Две награды

Две награды

   В печке потрескивали дрова, от уютного бока русской печи шло ровное, приятное тепло. Митька валялся на лежанке, уперев ноги в щит печи. Весь день он возился на улице, копая в огороде окопы в снегу. Ещё в войну играл. Сам за «наших» разумеется, а фашистами выступали кусты, торчащие из-под снега. Изредка пролетали вороны, Митька валился на спину, и пытался подбить «фашистские юнкерсы» из своего «дегтяря». Пулемёт папка Митьке сделал. Как настоящий! Даже с диском сверху. И он же Митьке объяснил, что он не просто «ручной пулемёт» называется, а Ручной Пулемёт Дегтярёва. Если коротко, то РПД или «дегтярь». Митькин папа знает. Он воевал в войну, и без ноги из за неё остался. Митька этого не помнит конечно, он поздний ребёнок. «Поскрёбыш», так иногда его папа и мама называют.

 

    Митька выглянул из-за печи, посмотреть чем родители занимаются. Мама пряла пряжу. Опять носки вязать будет. Митька от неё уже получил сегодня по шее, за очередные порванные носки. Чё ж теперь? Не сидеть же сиднем? Папка подшивал валенки. Самое интересное, Митька пропустил. Это когда папа дратву сучит из ниток. По полу катушки скачут, за ними Мурка гоняется, а за Муркой,- Митька. Весело! Пока маме не надоедает тарарам. Тогда Мурка получает веником, и прячется под койку, а Митька получает по шее, и прячется на печку. Зато сейчас можно пристать к папе, чтоб про войну рассказал. Он не любит почему-то про неё вспоминать. Но Митька знает как папу разговорить. Он коробку с папиными медалями притаскивал, и расспрашивал его какая за что. Папа начинал рассказывать, а мама тяжело вздохнув, шла в кладовку и приносила папе чекушку. Тот, поблагодарив мать за «наркомовские», долго-долго рассказывал Митьке и про фронт, и про довоенное житьё-бытьё. Под эти рассказы Митька и засыпал, а отец до самого утра сидел на сапожном стульчике, смоля «Беломор», и думая о чём-то своём. Но такая хитрость получалась, только если назавтра был выходной. А в остальные дни, папа лишь отшучивался, и отправлял Митьку играть с «цацками», как он медали называл.

 

    Митька нахмурил белобрысые бровёнки, пытаясь вспомнить какой сегодня день. Не получилось. Опять выглянул из-за печки, и тихонько позвал мать:

- Мама. Мам.

  Матушка оторвалась от прялки:

- Отогрелся, пострелёныш? Есть будешь? Давай щей налью?

- Не. Не хочу, мам.

- А чего не лежится? Спать скоро уже.

- Мам. А вы с папой на работу завтра?

- Суббота сегодня. Завтра выходной.

  Митька шмыгнул обратно за печку. Поворошился там немного, и потихоньку слез с лежанки. Подошёл к отцу:

- Пап, а можно я твои медали посмотрю?

  Отец усмехнулся:

- Так они уже твои стали. Ты же их к себе в шкаф припрятал. Бери конечно.

 

   Митька залез в шкаф, вытащил оттуда коробку с медалями. Красивые они. Ленточки разноцветные, сами медали золотые. Правда папа объяснял Митьке, что не золотые, а латунные. Но всё равно красивые! Больше всего Митьке нравилась медаль «За взятие Будапешта». Подтащил коробку ближе к отцу. Погремел для виду медалями. Вытащил неприметную медаль, которая ценнее всего для отца была:

- Пап, а этот орден тебе за что дали?

    Отец с матерью переглянулись и заулыбались. Все Митькины хитрости и подходцы, им давно были известны.

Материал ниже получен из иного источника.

-- ==== Sys2Proof/Laws/Decode.lean ====
section
/-! SUPPORT. Laws/Decode.lean: the descriptor and its fields determine each other, and the opcode map read both ways. -/

namespace Sys2Proof

theorem Opcode.ofValue_value (o : Opcode) : Opcode.ofValue o.value = some o := by cases o <;> rfl

theorem Opcode.ofValue_eq_some {v : Byte} {o : Opcode} : Opcode.ofValue v = some o ↔ v = o.value := by
  refine ⟨fun h => ?_, fun h => h ▸ o.ofValue_value⟩
  unfold Opcode.ofValue at h
  repeat' first
    | cases h; assumption
    | cases h
    | split at h

/-- An OP value selects no opcode exactly when it is 0 or above 6 (R72, R74). -/
theorem Opcode.ofValue_eq_none {v : Byte} : Opcode.ofValue v = none ↔ v.toNat = 0 ∨ 6 < v.toNat := by
  revert v; decide

/-- The four byte fields of W0 (R69). -/
theorem bytes_of_word (a b c d : Byte) :
    (a ++ b ++ c ++ d).extractLsb' 0 8 = d ∧ (a ++ b ++ c ++ d).extractLsb' 8 8 = c ∧
      (a ++ b ++ c ++ d).extractLsb' 16 8 = b ∧ (a ++ b ++ c ++ d).extractLsb' 24 8 = a := by
  refine ⟨?_, ?_, ?_, ?_⟩ <;>
  · apply BitVec.eq_of_getLsbD_eq
    intro i hi
    simp only [BitVec.getLsbD_extractLsb', BitVec.getLsbD_append, hi, decide_true, Bool.true_and]
    split_ifs <;> first | omega | (congr 1; omega)

/-- The two halves of W1, W2 and W3 (R69). -/
theorem halves_of_word (a b : Half) : (a ++ b).extractLsb' 0 16 = b ∧ (a ++ b).extractLsb' 16 16 = a := by
  constructor <;>
  · apply BitVec.eq_of_getLsbD_eq
    intro i hi
    simp only [BitVec.getLsbD_extractLsb', BitVec.getLsbD_append]
    simp [hi]

theorem word_of_bytes (w : Word) :
    w.extractLsb' 24 8 ++ w.extractLsb' 16 8 ++ w.extractLsb' 8 8 ++ w.extractLsb' 0 8 = w := by
  apply BitVec.eq_of_getLsbD_eq
  intro i hi
  simp only [BitVec.getLsbD_extractLsb', BitVec.getLsbD_append]
  split_ifs with h1 h2 h3
  · simp [h1]
  · simp [h2, show 8 + (i - 8) = i by omega]
  · simp [h3, show 16 + (i - 8 - 8) = i by omega]
  · simp [show i - 8 - 8 - 8 < 8 by omega, show 24 + (i - 8 - 8 - 8) = i by omega]

theorem word_of_halves (w : Word) : w.extractLsb' 16 16 ++ w.extractLsb' 0 16 = w := by
  apply BitVec.eq_of_getLsbD_eq
  intro i hi
  simp only [BitVec.getLsbD_extractLsb', BitVec.getLsbD_append]
  split_ifs with h1
  · simp [h1]
  · simp [show i - 16 < 16 by omega, show 16 + (i - 16) = i by omega]

/-- The fields of the descriptor made of some fields are those fields. -/
theorem Fields.fields_desc (f : Fields) : f.desc.fields = f := by
  obtain ⟨op, scale, chr, rsv0, x, y, w, h, c0, c1, len⟩ := f
  obtain ⟨b0, b1, b2, b3⟩ := bytes_of_word rsv0 chr scale op
  simp only [Fields.desc, Desc.fields, Fields.mk.injEq]
  exact ⟨b0, b1, b2, b3, (halves_of_word y x).1, (halves_of_word y x).2, (halves_of_word h w).1, (halves_of_word h w).2,
    (halves_of_word c1 c0).1, (halves_of_word c1 c0).2, trivial⟩

/-- The descriptor made of a descriptor's fields is that descriptor: the fields cover every bit. -/
theorem Desc.desc_fields (d : Desc) : d.fields.desc = d := by
  obtain ⟨w0, w1, w2, w3, w4⟩ := d
  simp only [Fields.desc, Desc.fields, Desc.mk.injEq]
  exact ⟨word_of_bytes w0, word_of_halves w1, word_of_halves w2, word_of_halves w3, trivial⟩

end Sys2Proof
end

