/-- The next statement is not an event: the output stays as it is, and what is left still closes the brackets. -/
theorem State.Inv.executed {s : State} {m : Micro} {rest : List Micro} (h : s.Inv) (hr : s.engState = .run)
    (hx : s.xferBusy = false) (ht : s.todo = m :: rest) (hm : ∀ e, m ≠ .emit e) : ((s.withTodo rest).micro m).Inv := by
  obtain ⟨out, selOpen, dcLevel, consumer, xferBusy, srcq⟩ := (s.withTodo rest).micro_quiet hm
  have o := (s.withTodo_sameOutside rest).trans ((s.withTodo rest).micro_sameOutside m)
  have trace : ((s.withTodo rest).micro m).trace = s.trace := congrArg List.reverse out
  have left : bracketAfter rest ((bracketOf s.trace).afterMicro m) = .closed := by
    have hc := h.brackets
    rwa [ht, List.foldl_cons] at hc
  exact
    { params := by rw [o.params]; exact h.params
      reqq := by rw [o.reqq, o.params]; exact h.reqq
      srcq := by rw [o.params]; exact srcq.length_le.trans h.srcq
      quiet := fun hn => absurd (o.engState.trans hr) hn
      code := by rw [o.fcode, o.engState]; exact h.code
      w0 := by rw [o.faultW0, o.engState]; exact h.w0
      brackets := by rw [trace]; exact State.micro_brackets (s.withTodo rest) hm left
      selOpen := by rw [selOpen, trace]; exact h.selOpen
      level := by rw [dcLevel, trace]; exact h.level
      exchange := fun hb => by rw [xferBusy, State.withTodo_xferBusy, hx] at hb; cases hb
      gram := by rw [consumer]; exact h.gram }

/-- Every micro-operation of a request in progress keeps the invariant. -/
theorem State.Inv.microStep {s : State} (h : s.Inv) (hr : s.engState = .run) : s.microStep.Inv := by
  rcases s.microStep_cases with ⟨-, e⟩ | ⟨hx, ht, e⟩ | ⟨hx, m, rest, ht, e⟩ <;> rw [e]
  · exact h.completeXfer
  · exact h.ended hr ht hx
  · by_cases hm : ∃ ev, m = .emit ev
    · obtain ⟨ev, rfl⟩ := hm
      exact h.emitted hr hx ht
    · exact h.executed hr hx ht (not_exists.mp hm)

/-- A request in progress that can run is in RUN. -/
theorem State.engState_of_canRun {s : State} (h : s.canRun = true) : s.engState = .run := by
  simp only [State.canRun, Bool.and_eq_true, beq_iff_eq] at h
  exact h.1.1

theorem State.Inv.runFor {s : State} (h : s.Inv) (n : Nat) : (s.runFor n).Inv :=
  State.runFor_induction (fun _ hc h => (h.microStep (State.engState_of_canRun hc)).spend) h n
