/-! ### The store's arbiter (R346-R359) -/

/-- A request at ARB: the axis that a fetch of the refill engine serves, or 1 for a host access that came through BAR2; its direction, first word, length, data of a write, the transfers done, and the cycle it was raised in. -/
structure StoreReq where
  own : Fin 48
  wr : Bool
  addr : Nat
  len : Nat
  data : List Word
  done : Nat
  raised : Nat
deriving DecidableEq, Repr

/-- ARB beside its registers: the cycles since its release (the slot is the cycle modulo 64), the request of each requester,
claims (oldest first), dwell counts, the urgent requester, when each was last urgent, the tablet in progress, refresh due and
in progress, the timetable in force, one that waits for slot 0 and the cycle of its COMMIT, the reads in flight (requester, word address, word) and the
words returned, oldest first. -/
structure ArbPart where
  cycle : Nat
  reqs : Vector (Option StoreReq) 29
  claims : List Nat
  dwell : Vector Nat 29
  urgent : Option Nat
  lastUrg : Vector Nat 29
  urgNo : Nat
  cur : Option (Fin 29)
  refDue : Bool
  refresh : Bool
  tt : Vector Word 11
  ttPend : Option (Vector Word 11)
  ttAt : Nat
  flight : List (Nat × Nat × Word)
  ret : List (Nat × Word)
deriving DecidableEq, Repr

/-- ARB out of reset: every slot open. -/
def ArbPart.reset : ArbPart :=
  { cycle := 0, reqs := Vector.replicate 29 none, claims := [], dwell := Vector.replicate 29 0, urgent := none,
    lastUrg := Vector.replicate 29 0, urgNo := 0, cur := none, refDue := false, refresh := false,
    tt := Vector.replicate 11 0xFFFFFFFFF, ttPend := none, ttAt := 0, flight := [], ret := [] }

/-! ### Field I/O banks (R332-R345) -/

/-- A field bank beside its registers: its field side released, a first scan done, the ball levels of the last scan and the
channels then within the band between the thresholds, how many scans in a row have shown each channel's level (R335), the
outputs that are on, those an overload holds off, the levels held in SAFE, the input currents of the last scan in microamperes
(R333), the tick of the last scan or of the release, that of the KICK that last restarted the watchdog, and a restart due in the next
scan after RESUME (R342, R343). -/
structure FiobPart where
  rel : Bool
  scanned : Bool
  balls : BitVec 32
  band : BitVec 32
  run : Vector Nat 32
  on : BitVec 32
  off : BitVec 32
  hold : BitVec 32
  cur : Vector Nat 32
  scanAt : Nat
  kickAt : Option Nat
  resumed : Bool
deriving DecidableEq, Repr

/-- A field bank out of reset: outputs off. -/
def FiobPart.reset : FiobPart :=
  { rel := false, scanned := false, balls := 0, band := 0, run := Vector.replicate 32 0, on := 0, off := 0, hold := 0,
    cur := Vector.replicate 32 0, scanAt := 0, kickAt := none, resumed := false }
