-- ==== Sys2Proof/Machine/Arb.lean ====
section
/-! DEFINITION. The arbiter of the shared store: requests, claims, dwell, grants, refresh and the timetable (R346-R359). -/

namespace Sys2Proof.Machine

/-- Change the arbiter's working state. -/
def State.updArb (s : State) (f : ArbPart → ArbPart) : State := { s with arb := f s.arb }

/-- The longest tablet of a requester (R350). -/
def tabletMax (q : Nat) : Nat :=
  if q ≤ 2 then 1 else if q ≤ 6 then 16 else if q ≤ 18 then 1 else if q ≤ 20 then 16 else if q ≤ 24 then 8
  else if q ≤ 26 then 16 else if q = 27 then 4 else 1

/-- The page whose world a requester carries where it is a block acting as master (R43, R350). -/
def reqPage (q : Fin 29) : Pg :=
  if q.val = 4 then .ovl
  else if q.val = 19 then .recorder 0
  else if q.val = 20 then .sys
  else if h : 21 ≤ q.val ∧ q.val < 25 then .can ⟨q.val - 21, by omega⟩
  else if h : 25 ≤ q.val ∧ q.val < 27 then .eth ⟨q.val - 25, by omega⟩
  else if q.val = 27 then .evt
  else if h : 7 ≤ q.val ∧ q.val < 19 then .ae ⟨q.val - 7, by omega⟩
  else if q.val = 28 then .dbg
  else .pe

/-- Whether a requester's transfers are secure now (R43, R350): a refill fetch carries the world of its axis's page, and the capture
writer is non-secure (R177). -/
def State.arbSecure (s : State) (q : Fin 29) (own : Fin 48) : Bool :=
  if q.val = 0 ∨ q.val = 2 then true
  else if q.val = 1 then s.peSecure
  else if q.val = 5 then s.pageSecure (.ax own)
  else if q.val = 4 ∨ 7 ≤ q.val then s.pageSecure (reqPage q)
  else false

/-- The requester as the error latches show it (R42). -/
def arbReq (q : Nat) (own : Fin 48) : Req :=
  if q = 0 then .si else if q = 1 then .pe
  else if q = 2 ∨ q = 3 then (if own ≠ 0 then .bar2 else if q = 2 then .spi else .bar0) else if q = 20 then .dma else .block

/-- Whether a requester is held in reset, its page's soft reset too, so that ARB ignores it (R353). -/
def State.arbMasked (s : State) (q : Fin 29) : Bool :=
  if q.val ∉ [0, 2, 3, 5, 6] ∧ s.softResetting (reqPage q) then true
  else if q.val = 0 then !s.rst.siRel
  else if q.val = 1 ∨ (7 ≤ q.val ∧ q.val ≤ 18) then !s.rst.engRel
  else if q.val = 5 ∨ q.val = 6 ∨ (19 ≤ q.val ∧ q.val ≤ 26) then !s.rst.periRel
  else !s.rst.mgmtRel

/-- STORE_REQUEST (R350): a requester with no request raises one; a tablet is at most its longest. Until the store is ready it
waits for its grant (R64). -/
def execStoreRequest (q : Fin 29) (own : Fin 48) (wr : Bool) (addr len : Nat) (data : List Word) (s : State) : Out :=
  if s.arbMasked q || s.arb.reqs[q].isSome || len == 0 then .next s
  else .next (s.updArb (fun a => { a with
    reqs := a.reqs.set q (some { own := own, wr := wr, addr := addr, len := min len (tabletMax q.val), data := data, done := 0, raised := a.cycle }) }))

/-- The requester a slot of the timetable in force names; 63 is open (R354). -/
def ArbPart.slotCode (a : ArbPart) : Nat :=
  let i := a.cycle % 64
  fld (a.tt[i / 6]'(by omega)) (6 * (i % 6) + 5) (6 * (i % 6))

/-- The code of the present slot as the ranking takes it: the slot of a masked requester is open (R353). -/
def State.arbSlot (s : State) : Nat :=
  let c := s.arb.slotCode
  if h : c < 29 then (if s.arbMasked ⟨c, h⟩ then 63 else c) else c

/-- Claims of this cycle, whose slot has code `c` (R354). -/
def ArbPart.giveClaim (a : ArbPart) (c : Nat) : ArbPart :=
  if h : c < 29 then
    if a.reqs[c].isSome ∧ ¬ a.claims.contains c ∧ a.cur ≠ some ⟨c, h⟩ then { a with claims := a.claims ++ [c] } else a
  else match a.urgent with
    | some u => if c = 63 ∧ ¬ a.claims.contains u then { a with claims := a.claims ++ [u] } else a
    | none => a

/-- Whom ARB grants where the store is free (R354): the oldest claim, then the urgent requester, then the lowest code. -/
def ArbPart.pick (a : ArbPart) : Option (Fin 29) :=
  match a.claims with
  | c :: _ => if h : c < 29 then some ⟨c, h⟩ else none
  | [] => match a.urgent with
    | some u => if h : u < 29 then some ⟨u, h⟩ else none
    | none => (List.finRange 29).find? (fun q => a.reqs[q].isSome)

/-- A grant: the request's tablet begins, its claim and urgency end, WAIT_MAX keeps the largest wait (R354, R356, R359). -/
def State.arbGrant (s : State) (q : Fin 29) : State :=
  let a := s.arb
  let wait := match a.reqs[q] with
    | some r => a.cycle - r.raised
    | none => 0
  let s := s.put .arb (ARB.WSTAT.WAIT_MAX.nth q.val) (max (s.get .arb (ARB.WSTAT.WAIT_MAX.nth q.val)) (min wait 65535))
  s.updArb (fun a => { a with
    cur := some q
    claims := a.claims.filter (fun c => c != q.val)
    urgent := if a.urgent = some q.val then none else a.urgent
    dwell := a.dwell.set q 0 })

/-- One transfer of the tablet in progress (R46, R347): a denied one reads zero or is dropped. -/
def State.arbTransfer (s : State) (q : Fin 29) (r : StoreReq) : State :=
  let addr := (r.addr + r.done) % storeWords
  let s := if r.wr then (s.xferWrite (arbReq q.val r.own) (s.arbSecure q r.own) addr (r.data.getD r.done 0)).2
    else
      let (w, s) := s.xferRead (arbReq q.val r.own) (s.arbSecure q r.own) addr
      s.updArb (fun a => { a with flight := a.flight ++ [(q.val, addr, w)] })
  let r := { r with done := r.done + 1 }
  let last := decide (r.len ≤ r.done)
  let burstEnd := last || r.done % 4 == 0
  let s := s.updArb (fun a => { a with
    reqs := a.reqs.set q (if last then none else some r)
    cur := if last then none else a.cur })
  if burstEnd && s.arb.refDue then
    (s.updArb (fun a => { a with refDue := false, refresh := true })).doIf (!last) (fun s => s.inc .arb ARB.ARB_STAT.SUSP)
  else s

/-- The requesters that wait count a dwell cycle, up to DWELL_LIMIT (R356). -/
def State.arbDwell (s : State) : State :=
  let lim := s.get .arb ARB.ARB_CFG.DWELL_LIMIT
  s.updArb (fun a => { a with dwell := Vector.ofFn (fun q : Fin 29 =>
    if a.reqs[q].isSome ∧ ¬ a.claims.contains q.val ∧ a.urgent ≠ some q.val ∧ a.cur ≠ some q then min (a.dwell[q] + 1) lim
    else a.dwell[q]) })

/-- ARB_CYCLE (R354): one FCLK cycle of the timetable walk, with the transfer the store carries in it (R347). -/
def execArbCycle (s : State) : Out :=
  if !s.rst.mgmtRel then .next s
  else
    let s := s.updArb (fun a => a.giveClaim s.arbSlot)
    let free := s.arb.cur.isNone && !s.arb.refresh && s.rst.storeRdy
    let s := match free, s.arb.pick with
      | true, some q => s.arbGrant q
      | _, _ => s
    let s := s.arbDwell
    let s := match s.arb.cur with
      | some q => match s.arb.reqs[q] with
        | some r => if s.arb.refresh then s else s.arbTransfer q r
        | none => s.updArb (fun a => { a with cur := none })
      | none => s
    .next (s.updArb (fun a => { a with cycle := a.cycle + 1 }))

/-- DWELL_PROMOTION (R356): a requester at the limit becomes urgent where none is. -/
def execDwellPromotion (s : State) : Out :=
  let a := s.arb
  let lim := s.get .arb ARB.ARB_CFG.DWELL_LIMIT
  let l := (List.finRange 29).filter (fun q => a.reqs[q].isSome && !a.claims.contains q.val && a.cur != some q && decide (lim ≤ a.dwell[q]))
  match a.urgent, l with
  | none, q0 :: rest =>
    let q := rest.foldl (fun b c => if a.lastUrg[c] < a.lastUrg[b] then c else b) q0
    let s := s.inc .arb (ARB.WSTAT.URGENT.nth q.val)
    .next (s.updArb (fun a => { a with
      urgent := some q.val
      dwell := Vector.replicate 29 0
      urgNo := a.urgNo + 1
      lastUrg := a.lastUrg.set q (a.urgNo + 1) }))
  | _, _ => .next s

/-- ECC_ADDR takes the first uncorrectable read, and counts later ones (R360). -/
def State.eccLatch (s : State) (q a : Nat) : State :=
  if s.raised .arb 0 then s.inc .arb ARB.ECC_ADDR.COUNT else s.setWord .arb 0x60 (BitVec.ofNat 36 (q <<< 27 ||| a))

/-- STORE_READ_RETURN (R347, R348): the oldest read in flight returns its word, corrected, or zero after a double error. -/
def execStoreReadReturn (ecc : EccFind) (s : State) : Out :=
  match s.arb.flight with
  | [] => .next s
  | (q, a, w) :: rest =>
    let back := fun (w : Word) (s : State) => s.updArb (fun x => { x with flight := rest, ret := x.ret ++ [(q, w)] })
    .next (match ecc with
      | .none => back w s
      | .single =>
        let s := back w (s.inc .arb ARB.ARB_STAT.ECC_CORR)
        if s.raised .arb 1 then s else s.fire .arb 1
      | .double => ((back 0 s).eccLatch q a).fire .arb 0)

/-- STORE_REFRESH (R355): a refresh falls due; it starts at once where the store is free, else at the end of
the burst, with the tablet's other bursts suspended. -/
def execStoreRefresh (s : State) : Out :=
  if !s.rst.mgmtRel then .next s
  else
    match s.arb.cur.bind (fun q => s.arb.reqs[q]) with
    | none => .next (s.updArb (fun a => { a with refresh := true }))
    | some r =>
      if r.done % 4 = 0 then .next ((s.updArb (fun a => { a with refresh := true })).inc .arb ARB.ARB_STAT.SUSP)
      else .next (s.updArb (fun a => { a with refDue := true }))

/-- ARB_CMD.COMMIT (R357): the staged table as it stands waits for slot 0. -/
def State.arbCommit (s : State) : State :=
  (s.updArb (fun a => { a with
    ttPend := some (Vector.ofFn (fun i => s.word .arb (0x80 + 8 * i.val)))
    ttAt := a.cycle })).put .arb ARB.ARB_STAT.TT_PEND 1

/-- TIMETABLE_TAKEUP (R357): at the next slot 0 after the COMMIT its table takes effect and TT_DONE fires. -/
def execTimetableTakeup (s : State) : Out :=
  match s.arb.ttPend with
  | some t =>
    if s.arb.cycle % 64 = 0 ∧ s.arb.ttAt < s.arb.cycle then
      .next (((s.updArb (fun a => { a with tt := t, ttPend := none })).put .arb ARB.ARB_STAT.TT_PEND 0).fire .arb 2)
    else .next s
  | none => .next s

/-- ARB_CMD.CLR (R359): the counters of WSTAT and ARB_STAT become 0. -/
def State.arbClr (s : State) : State :=
  let s := forEach (List.range 29) (fun r s => s.setWord .arb (0x200 + 8 * r) 0) s
  (s.put .arb ARB.ARB_STAT.SUSP 0).put .arb ARB.ARB_STAT.ECC_CORR 0

/-- A reset masks requesters: their requests and claims are dropped, and a tablet of theirs in progress ends at its burst (R66,
R353). -/
def State.arbMask (s : State) (gone : Nat → Bool) : State :=
  s.updArb (fun a =>
    let keeps := fun (q : Fin 29) =>
      (a.reqs[q].map (fun r => { r with len := min r.len ((r.done + 3) / 4 * 4) })).filter (fun r => r.done < r.len)
    { a with
    reqs := Vector.ofFn (fun q : Fin 29 =>
      if gone q.val then (if a.cur = some q then keeps q else none) else a.reqs[q])
    cur := a.cur.filter (fun q => !gone q.val || (keeps q).isSome)
    claims := a.claims.filter (fun c => !gone c)
    urgent := a.urgent.filter (fun u => !gone u)
    dwell := Vector.ofFn (fun q : Fin 29 => if gone q.val then 0 else a.dwell[q]) })

/-- A warm reset masks the requesters of the control and data planes (R66). -/
def State.arbWarm (s : State) : State := s.arbMask (fun q => q == 1 || (5 ≤ q && q ≤ 26))

/-- The soft reset of a block masks it (R37, R353). -/
def State.arbSoft (s : State) (p : Pg) : State :=
  s.arbMask (fun q => if h : q < 29 then q ∉ [0, 2, 3, 5, 6] && reqPage ⟨q, h⟩ == p else false)

end Sys2Proof.Machine
end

- Сынок, ты про эти цацки, уже лучше меня знаешь. Не орден это, а медаль «За отвагу». За танк сожженный мне её дали. А потом отняли. А потом снова вернули.

    Для Митьки это уже было новым сюжетом. Глазёнки его засверкали:

- А почему отняли??? А почему вернули???

    Тут вмешалась мать:

- Отец, может не надо про это? Мал ещё. Ляпнет где ни то, по недомыслию.

- А чего же? Ничего этакого здесь нет. В штрафбате, я кровью всё смыл, и цацки мне не за просто так вернули. Да и не поймёт он, глупой ещё.

- Ну смотри, коли так. К соседке сходить? Занять четвертинку?

- А чего же и нет? С устатку, да в субботу. Сам Бог велел. Ну а я пока на стол соберу, ужинать сядем.

 

    Когда мама вернулась, отец уже накрыл на стол. Митька, за день нагулявший аппетит, усердно работал ложкой. К отцу не приставал, знал что за болтовню за столом, и ложкой в лоб схлопотать можно. Отец откупорил бутылку, налил рюмку.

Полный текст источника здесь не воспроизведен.